Finite temperature line-shapes of hard-core bosons in quantum magnets: A diagrammatic approach tested in one dimension

Abstract: The dynamics in quantum magnets can often be described by effective models with bosonic excitations obeying a hard-core constraint. Such models can be systematically derived by renormalization schemes such as continuous unitary transformations or by variational approaches. Even in the absence of further interactions the hard-core constraint makes the dynamics of the hard-core bosons nontrivial. Here we develop a systematic diagrammatic approach to the spectral properties of hard-core bosons at finite temperature.
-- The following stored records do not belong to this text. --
/-! ### The laws of every command -/

/-- Every command keeps what `Keeps` says. -/
theorem exec_keeps (c : Instr) (s : State) : KeepsRes s (exec c s) := by
  unfold exec
  cases c with
  | porstNAssert => exact execPorstNAssert_keeps (.refl s)
  | porstNRelease => exact execPorstNRelease_keeps (.refl s)
  | wrstNFall => exact execWrstNFall_keeps (.refl s)
  | wrstNRise => exact execWrstNRise_keeps (.refl s)
  | warmResetHoldEnd => exact execWarmResetHoldEnd_keeps (.refl s)
  | kindlingWatchdogExpiry => exact execKindlingWatchdogExpiry_keeps (.refl s)
  | siSelfTestDone => exact execSiSelfTestDone_keeps (.refl s)
  | hkcSignatureCheck => exact execHkcSignatureCheck_keeps (.refl s)
  | imageSelect => exact execImageSelect_keeps (.refl s)
  | bistDone => exact execBistDone_keeps (.refl s)
  | lpddrTrainDone => exact execLpddrTrainDone_keeps (.refl s)
  | sectionLoaded => exact execSectionLoaded_keeps (.refl s)
  | checkStage => exact execCheckStage_keeps (.refl s)
  | firmwareStage => exact execFirmwareStage_keeps (.refl s)
  | seqWrite => exact execSeqWrite_keeps (.refl s)
  | seqReadExpect => exact execSeqReadExpect_keeps (.refl s)
  | seqWait => exact execSeqWait_keeps (.refl s)
  | seqPoll => exact execSeqPoll_keeps (.refl s)
  | seqGpio => exact execSeqGpio_keeps (.refl s)
  | seqFsyncEnable => exact execSeqFsyncEnable_keeps (.refl s)
  | seqEnd => exact execSeqEnd_keeps (.refl s)
  | sensorRetryTimer => exact execSensorRetryTimer_keeps (.refl s)
  | bindStage => exact execBindStage_keeps (.refl s)
  | verifyPass => exact execVerifyPass_keeps (.refl s)
  | verifyTimeout => exact execVerifyTimeout_keeps (.refl s)
  | nvmEraseProgramCommand => exact execNvmEraseProgramCommand_keeps (.refl s)
  | sectionReloadDone => exact execSectionReloadDone_keeps (.refl s)
  | hello => exact execHello_keeps (.refl s)
  | serviceOpen => exact execServiceOpen_keeps (.refl s)
  | serviceClose => exact execServiceClose_keeps (.refl s)
  | sessionIdleTimeout => exact execSessionIdleTimeout_keeps (.refl s)
  | serviceStatus => exact execServiceStatus_keeps (.refl s)
  | readReg => exact execReadReg_keeps (.refl s)
  | journalRead => exact execJournalRead_keeps (.refl s)
  | sceneRequest => exact execSceneRequest_keeps (.refl s)
  | stageBegin => exact execStageBegin_keeps (.refl s)
  | stageEraseDone => exact execStageEraseDone_keeps (.refl s)
  | stageChunk => exact execStageChunk_keeps (.refl s)
  | stageChunkProgrammed => exact execStageChunkProgrammed_keeps (.refl s)
  | stageEnd => exact execStageEnd_keeps (.refl s)
  | stageStatus => exact execStageStatus_keeps (.refl s)
  | stageIdleTimeout => exact execStageIdleTimeout_keeps (.refl s)
  | gpioFilterExpiry => exact execGpioFilterExpiry_keeps (.refl s)
  | switchDrainKill => exact execSwitchDrainKill_keeps (.refl s)
  | switchCinder => exact execSwitchCinder_keeps (.refl s)
  | switchBind => exact execSwitchBind_keeps (.refl s)
  | switchOpen => exact execSwitchOpen_keeps (.refl s)
  | dwellExpiry => exact execDwellExpiry_keeps (.refl s)
  | tokenLookup => exact execTokenLookup_keeps (.refl s)
  | instanceAdmit => exact execInstanceAdmit_keeps (.refl s)
  | dispatch => exact execDispatch_keeps (.refl s)
  | affinityHoldExpiry => exact execAffinityHoldExpiry_keeps (.refl s)
  | pcDispatch => exact execPcDispatch_keeps (.refl s)
  | fgsDisp0Read => exact execFgsDisp0Read_keeps (.refl s)
  | fgsPcDone => exact execFgsPcDone_keeps (.refl s)
  | fgsPost => exact execFgsPost_keeps (.refl s)
  | fgsCancel => exact execFgsCancel_keeps (.refl s)
  | fgsAffinityForget => exact execFgsAffinityForget_keeps (.refl s)
  | stepComplete => exact execStepComplete_keeps (.refl s)
  | release => exact execRelease_keeps (.refl s)
  | releaseRetry => exact execReleaseRetry_keeps (.refl s)
  | stallRelease => exact execStallRelease_keeps (.refl s)
  | deferredVoid => exact execDeferredVoid_keeps (.refl s)
  | slotDrain => exact execSlotDrain_keeps (.refl s)
  | periodicStart => exact execPeriodicStart_keeps (.refl s)
  | deadlineExpiry => exact execDeadlineExpiry_keeps (.refl s)
  | matchTimeout => exact execMatchTimeout_keeps (.refl s)
  | flowWatchExpiry => exact execFlowWatchExpiry_keeps (.refl s)
  | csiFrameStart => exact execCsiFrameStart_keeps (.refl s)
  | csiLongPacket => exact execCsiLongPacket_keeps (.refl s)
  | csiEmbeddedPacket => exact execCsiEmbeddedPacket_keeps (.refl s)
  | csiFrameEnd => exact execCsiFrameEnd_keeps (.refl s)
  | missedFrame => exact execMissedFrame_keeps (.refl s)
  | frameStallTimeout => exact execFrameStallTimeout_keeps (.refl s)
  | fsyncEdge => exact execFsyncEdge_keeps (.refl s)
  | laneFailing => exact execLaneFailing_keeps (.refl s)
  | laneReductionDone => exact execLaneReductionDone_keeps (.refl s)
  | ibiReceived => exact execIbiReceived_keeps (.refl s)
  | i3cBatchGo => exact execI3cBatchGo_keeps (.refl s)
  | batchTransferStart => exact execBatchTransferStart_keeps (.refl s)
  | batchTransferDone => exact execBatchTransferDone_keeps (.refl s)
  | tinderInjectionDone => exact execTinderInjectionDone_keeps (.refl s)
  | ispStagedFrameStart => exact execIspStagedFrameStart_keeps (.refl s)
  | ispBandRelease => exact execIspBandRelease_keeps (.refl s)
  | ispStatsRelease => exact execIspStatsRelease_keeps (.refl s)
  | ispUpdGo => exact execIspUpdGo_keeps (.refl s)
  | ispUpdCopyDone => exact execIspUpdCopyDone_keeps (.refl s)
  | mesh => exact execMesh_keeps (.refl s)
  | affine => exact execAffine_keeps (.refl s)
  | homography => exact execHomography_keeps (.refl s)
  | rectPair => exact execRectPair_keeps (.refl s)
  | pyramid => exact execPyramid_keeps (.refl s)
  | stereo => exact execStereo_keeps (.refl s)
  | flow => exact execFlow_keeps (.refl s)
  | feature => exact execFeature_keeps (.refl s)
  | matchRecords => exact execMatchRecords_keeps (.refl s)
  | matmul => exact execMatmul_keeps (.refl s)
  | conv => exact execConv_keeps (.refl s)
  | attention => exact execAttention_keeps (.refl s)
  | elementwise => exact execElementwise_keeps (.refl s)
  | reduce => exact execReduce_keeps (.refl s)
  | norm => exact execNorm_keeps (.refl s)
  | gather => exact execGather_keeps (.refl s)
  | scatter => exact execScatter_keeps (.refl s)
  | sample => exact execSample_keeps (.refl s)
  | permute => exact execPermute_keeps (.refl s)
  | topk => exact execTopk_keeps (.refl s)
  | nms => exact execNms_keeps (.refl s)
  | lut => exact execLut_keeps (.refl s)
  | ntPhaseGrant => exact execNtPhaseGrant_keeps (.refl s)
  | ntFetchDone => exact execNtFetchDone_keeps (.refl s)
  | ntComputeDone => exact execNtComputeDone_keeps (.refl s)
  | ntStepComplete => exact execNtStepComplete_keeps (.refl s)
  | copy2d => exact execCopy2d_keeps (.refl s)
  | fill => exact execFill_keeps (.refl s)
  | spmFill => exact execSpmFill_keeps (.refl s)
  | spmCopy => exact execSpmCopy_keeps (.refl s)
  | reshuffle => exact execReshuffle_keeps (.refl s)
  | bmResume => exact execBmResume_keeps (.refl s)
  | heldAccessRetry => exact execHeldAccessRetry_keeps (.refl s)
  | heldAccessLimit => exact execHeldAccessLimit_keeps (.refl s)
  | unitStopAck => exact execUnitStopAck_keeps (.refl s)
  | detachedReadReturn => exact execDetachedReadReturn_keeps (.refl s)
  | wcMissFillDone => exact execWcMissFillDone_keeps (.refl s)
  | cinderEntry => exact execCinderEntry_keeps (.refl s)
  | ashFillDone => exact execAshFillDone_keeps (.refl s)
  | mcFlagHiRead => exact execMcFlagHiRead_keeps (.refl s)
  | ntWinWrite => exact execNtWinWrite_keeps (.refl s)
  | ntCredWrite => exact execNtCredWrite_keeps (.refl s)
  | tlServoUpdate => exact execTlServoUpdate_keeps (.refl s)
  | tlHoldoverTimeout => exact execTlHoldoverTimeout_keeps (.refl s)
  | tlLostTimeout => exact execTlLostTimeout_keeps (.refl s)
  | tlNowHiRead => exact execTlNowHiRead_keeps (.refl s)
  | journalEntry => exact execJournalEntry_keeps (.refl s)
  | mirrorCopyDone => exact execMirrorCopyDone_keeps (.refl s)
  | ejFwPost => exact execEjFwPost_keeps (.refl s)
  | journalDatagramSend => exact execJournalDatagramSend_keeps (.refl s)
  | interruptSourceRise => exact execInterruptSourceRise_keeps (.refl s)
  | icuSwiSet => exact execIcuSwiSet_keeps (.refl s)
  | icuSwiClr => exact execIcuSwiClr_keeps (.refl s)
  | interruptAccept => exact execInterruptAccept_keeps (.refl s)
  | offerTimeout => exact execOfferTimeout_keeps (.refl s)
  | icuEoi => exact execIcuEoi_keeps (.refl s)
  | mret => exact execMret_keeps (.refl s)
  | ecall => exact execEcall_keeps (.refl s)
  | fence => exact execFence_keeps (.refl s)
  | lockstepMismatch => exact execLockstepMismatch_keeps (.refl s)
  | abortAck => exact execAbortAck_keeps (.refl s)
  | siHbWrite => exact execSiHbWrite_keeps (.refl s)
  | heartbeatMissed => exact execHeartbeatMissed_keeps (.refl s)
  | cvuMemoryJob => exact execCvuMemoryJob_keeps (.refl s)
  | cvuTapArm => exact execCvuTapArm_keeps (.refl s)
  | cvuCancel => exact execCvuCancel_keeps (.refl s)
  | cvuJobDone => exact execCvuJobDone_keeps (.refl s)
  | doubtAtSelector => exact execDoubtAtSelector_keeps (.refl s)
  | safeStateEntry => exact execSafeStateEntry_keeps (.refl s)
  | severeFlushExpiry => exact execSevereFlushExpiry_keeps (.refl s)
  | tinderJobDone => exact execTinderJobDone_keeps (.refl s)
  | tinderPromote => exact execTinderPromote_keeps (.refl s)
  | tinderLate => exact execTinderLate_keeps (.refl s)
  | selftestSliceStart => exact execSelftestSliceStart_keeps (.refl s)
  | selftestSliceEnd => exact execSelftestSliceEnd_keeps (.refl s)
  | selftestStarved => exact execSelftestStarved_keeps (.refl s)
  | selftestLate => exact execSelftestLate_keeps (.refl s)
  | islandRomCheck => exact execIslandRomCheck_keeps (.refl s)
  | islandWatchdogExpiry => exact execIslandWatchdogExpiry_keeps (.refl s)
  | islandClockDisagree => exact execIslandClockDisagree_keeps (.refl s)
  | vddSiExcursion => exact execVddSiExcursion_keeps (.refl s)
  | heartbeatToggle => exact execHeartbeatToggle_keeps (.refl s)
  | monitor => exact execMonitor_keeps (.refl s)
  | errIn => exact execErrIn_keeps (.refl s)
  | emberPairWindowExpiry => exact execEmberPairWindowExpiry_keeps (.refl s)
  | emberMessageReady => exact execEmberMessageReady_keeps (.refl s)
  | emberSelfTest => exact execEmberSelfTest_keeps (.refl s)
  | fwlRgnCtrlWrite => exact execFwlRgnCtrlWrite_keeps (.refl s)
  | adaptEval => exact execAdaptEval_keeps (.refl s)
  | starvationLower => exact execStarvationLower_keeps (.refl s)
  | thermalEval => exact execThermalEval_keeps (.refl s)
  | domainPowerUpDone => exact execDomainPowerUpDone_keeps (.refl s)
  | domainFault => exact execDomainFault_keeps (.refl s)
  | idleGate => exact execIdleGate_keeps (.refl s)
  | idleWake => exact execIdleWake_keeps (.refl s)
  | maintPeriodExpiry => exact execMaintPeriodExpiry_keeps (.refl s)
  | maintRequest => exact execMaintRequest_keeps (.refl s)
  | maintActivityEnd => exact execMaintActivityEnd_keeps (.refl s)
  | maintReserve => exact execMaintReserve_keeps (.refl s)
  | maintOverdue => exact execMaintOverdue_keeps (.refl s)
  | gmlTrainDone => exact execGmlTrainDone_keeps (.refl s)
  | gmlFlitRx => exact execGmlFlitRx_keeps (.refl s)
  | gmlNakRx => exact execGmlNakRx_keeps (.refl s)
  | gmlRetrainStart => exact execGmlRetrainStart_keeps (.refl s)
  | gmlRetrainDone => exact execGmlRetrainDone_keeps (.refl s)
  | gmlRetryTimer => exact execGmlRetryTimer_keeps (.refl s)
  | gmlHeartbeatSend => exact execGmlHeartbeatSend_keeps (.refl s)
  | peerAliveToggle => exact execPeerAliveToggle_keeps (.refl s)
  | goingDownRx => exact execGoingDownRx_keeps (.refl s)
  | peerSenseTimeout => exact execPeerSenseTimeout_keeps (.refl s)
  | peerUnreachable => exact execPeerUnreachable_keeps (.refl s)
  | routeChange => exact execRouteChange_keeps (.refl s)
  | reserve => exact execReserve_keeps (.refl s)
  | grant => exact execGrant_keeps (.refl s)
  | drain => exact execDrain_keeps (.refl s)
  | remoteRequestRx => exact execRemoteRequestRx_keeps (.refl s)
  | gmlTimeExchange => exact execGmlTimeExchange_keeps (.refl s)
  | journalForwardTimeout => exact execJournalForwardTimeout_keeps (.refl s)
  | ethFrameRx => exact execEthFrameRx_keeps (.refl s)
  | ethFrameTx => exact execEthFrameTx_keeps (.refl s)
  | ethLinkChange => exact execEthLinkChange_keeps (.refl s)
  | ofSubGo => exact execOfSubGo_keeps (.refl s)
  | ofCopyDone => exact execOfCopyDone_keeps (.refl s)
  | canFrameRx => exact execCanFrameRx_keeps (.refl s)
  | canFrameTx => exact execCanFrameTx_keeps (.refl s)
  | canBusOffRecovery => exact execCanBusOffRecovery_keeps (.refl s)
  | vsStaleTimeout => exact execVsStaleTimeout_keeps (.refl s)
  | canVsStateRead => exact execCanVsStateRead_keeps (.refl s)
  | gpioOutSet => exact execGpioOutSet_keeps (.refl s)
  | gpioOutClr => exact execGpioOutClr_keeps (.refl s)
  | ppsEdge => exact execPpsEdge_keeps (.refl s)
  | readMirror => exact execReadMirror_keeps (.refl s)
  | writeMsg => exact execWriteMsg_keeps (.refl s)
  | readMsg => exact execReadMsg_keeps (.refl s)
  | mirrorRefresh => exact execMirrorRefresh_keeps (.refl s)
  | sysPcApertureWrite => exact execSysPcApertureWrite_keeps (.refl s)
  | shCommit => exact execShCommit_keeps (.refl s)
  | registerWrite => exact execRegisterWrite_keeps (.refl s)
  | pcDataAccess => exact execPcDataAccess_keeps (.refl s)
  | stageVerifyDone => exact execStageVerifyDone_keeps (.refl s)
  | i3cBatchCopyDone => exact execI3cBatchCopyDone_keeps (.refl s)
  | csiDeskewComplete => exact execCsiDeskewComplete_keeps (.refl s)
  | peerSenseEdge => exact execPeerSenseEdge_keeps (.refl s)
  | peerDelayRequest => exact execPeerDelayRequest_keeps (.refl s)
  | smLockstepMismatch => exact execSmLockstepMismatch_keeps (.refl s)
  | islandSramUe => exact execIslandSramUe_keeps (.refl s)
Starting from an expansion in the density of thermally excited bosons in a system with an energy gap, our approach leads to a summation of ladder diagrams. Conceptually, the approach is not restricted to one dimension, but the one-dimensional case offers the opportunity to gauge the method by comparison to exact results obtained via a mapping to Jordan-Wigner fermions. In particular, we present results for the thermal broadening of single-particle spectral functions at finite temperature. The line-shape is found to be asymmetric at elevated temperatures and the band-width of the dispersion narrows with increasing temperature. Additionally, the total number of thermally excited bosons is calculated and compared to various approximations and analytic results. Thereby, a flexible approach is introduced which can also be applied to more sophisticated and higher dimensional models.